Hallo - ich nochmal....

mit Netbeans habe ich ein JAR File erzeugt. 
Im JAR File sind die einzelnen Klassen enthalten; jedoch existieren zusätzlich zu den einzelnen Klassen die selbigen, nur mit der Erweiterung $1, $2 etc....

Vermutlich sind das die backup dateien von den Klassen die Netbeans von sich aus anlegt. 

Leider versucht das Applet jedoch auf eine dieser beim initialisieren der Nutzeroberfläche zuzugreifen.
Es behauptet folgendes:

java.lang.NoClassDefFoundError: Monster/GUI/MonsterUff$1


Im JAR file ist aber diese, sowohl ohne $1 also auch mit $1 enthalten. ALso die wahre Klasse und die Kopie.

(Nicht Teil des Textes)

-- ==== Sys2Proof/Machine/Control.lean ====
section
/-! DEFINITION. The CTL family (44_pitch_shift_top section 2): the pitch function PITCH_EXP2, and the acceptance of each message,
which changes the mailbox alone (R267). -/

namespace Sys2Proof.Machine

/-- floor(ln 2 * 2^128). -/
def fixLn2 : Nat := 235865763225513294137944142764154484399

/-- The Taylor series of e^x from term n on, in fixed point with 128 fraction bits: 1 + x/n * (1 + x/(n+1) * ...). -/
def expSeries (x : Nat) : Nat → Nat → Nat
  | 0, _ => 2 ^ 128
  | terms + 1, n => 2 ^ 128 + x * expSeries x terms (n + 1) / (2 ^ 128 * n)

/-- The default PITCH_EXP2 (00_scope R21): 2^(s/12), computed with 128 fraction bits and rounded once. s/12 is split into its floor and
a fraction f/unit, and 2^(f/unit) = e^(ln2 * f/unit) lies in [1, 2]. DEDUCED: the fixed-point error (below 2^-118) leaves the rounding
the correct one (log 10). -/
def pitchExp2Standard (s : Word) : Word :=
  let unit : Int := 12 * 2 ^ 149
  let whole : Int := F32.scaled s / unit
  let f : Nat := (F32.scaled s % unit).toNat
  let e := min (expSeries (f * fixLn2 / unit.toNat) 48 1) (2 ^ 129)
  F32.pack false (F32.roundMag e (128 - whole).toNat)

/-- A ratio of another PITCH_EXP2, held to its constraint: a value in [0.25, 4] (92 OPEN parameters). -/
def pitchExp2Custom (s : Word) : Word :=
  let w := Config.customExp2 s
  if w.toNat < 0x3E800000 then 0x3E800000#32 else if 0x40800000 < w.toNat then 0x40800000#32 else w

/-- PITCH_EXP2(s) for a legal s (00_scope R21). -/
def pitchExp2 (p : Params) (s : Word) : Word :=
  match p.pitchExp2 with
  | .standard => pitchExp2Standard s
  | .custom => pitchExp2Custom s

/-- NOP (44 R268). -/
def execNop (_payload : Word) (s : State) : Host.Outcome State Fault Refusal :=
  .next s

/-- CTL OP 0x4 to 0x7, accepted and ignored (44 R268, 30_encoding R114). -/
def execCtlReserved47 (_op : BitVec 2) (_payload : Word) (s : State) : Host.Outcome State Fault Refusal :=
  .next s

/-- CTL OP 0x8 to 0xF, accepted and ignored (44 R268, 30_encoding R114). -/
def execCtlReserved8F (_op : BitVec 3) (_payload : Word) (s : State) : Host.Outcome State Fault Refusal :=
  .next s

/-- SET_PITCH at acceptance (44 R269): a legal value is posted, any other changes nothing. -/
def execSetPitch (payload : Word) (s : State) : Host.Outcome State Fault Refusal :=
  if legalSemitones payload then
    .next { s with pendPitchV := true, pendRatio := pitchExp2 s.params payload }
  else .next s

/-- SET_GRAIN_SIZE at acceptance (44 R270): a legal size is posted, any other changes nothing. -/
def execSetGrainSize (payload : Word) (s : State) : Host.Outcome State Fault Refusal :=
  if legalSizePayload payload then
    .next { s with pendGsV := true, pendGs := payload.setWidth 13 }
  else .next s

/-- RESET at acceptance (44 R271). -/
def execReset (_payload : Word) (s : State) : Host.Outcome State Fault Refusal :=
  .next { s with pendRst := true }

end Sys2Proof.Machine
end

Weiß jemand wie das Applet innerhalb des JAR Files auf Klassen zeigt? Oder wie funktioniert das? Oder was ist hier nicht richtig?

Danke und Gruß
Denis


----------



## citizen_erased (25. Mrz 2004)

zu den dollarzeichen: innere klassen werden beim kompilieren mittels dieser notation abgelegt. du brauchst diese dateien also.



> Der Compiler generiert aus den inneren Klassen nämlich einfach normale Klassen, die jedoch mit einigen Spezialfunktionen ausgestattet sind. Für die entschachtelten inneren Klassen generiert der Compiler neue Namen nach dem Muster: ÄußereKlasse$InnereKlasse, das heißt, ein Dollar-Zeichen trennt die Namen von äußerer und innerer Klasse.


----------



## Denis (25. Mrz 2004)

Danke für die Info bzgl. innere Klassen.
Aus irgendwelchen Gründen funktioniert die Geschichte nun.
(In der Zwischenzeit habe ich noch mit Codebase rumgespielt.)
schöne Grüße aus dem Schwobaländle
Denis


----------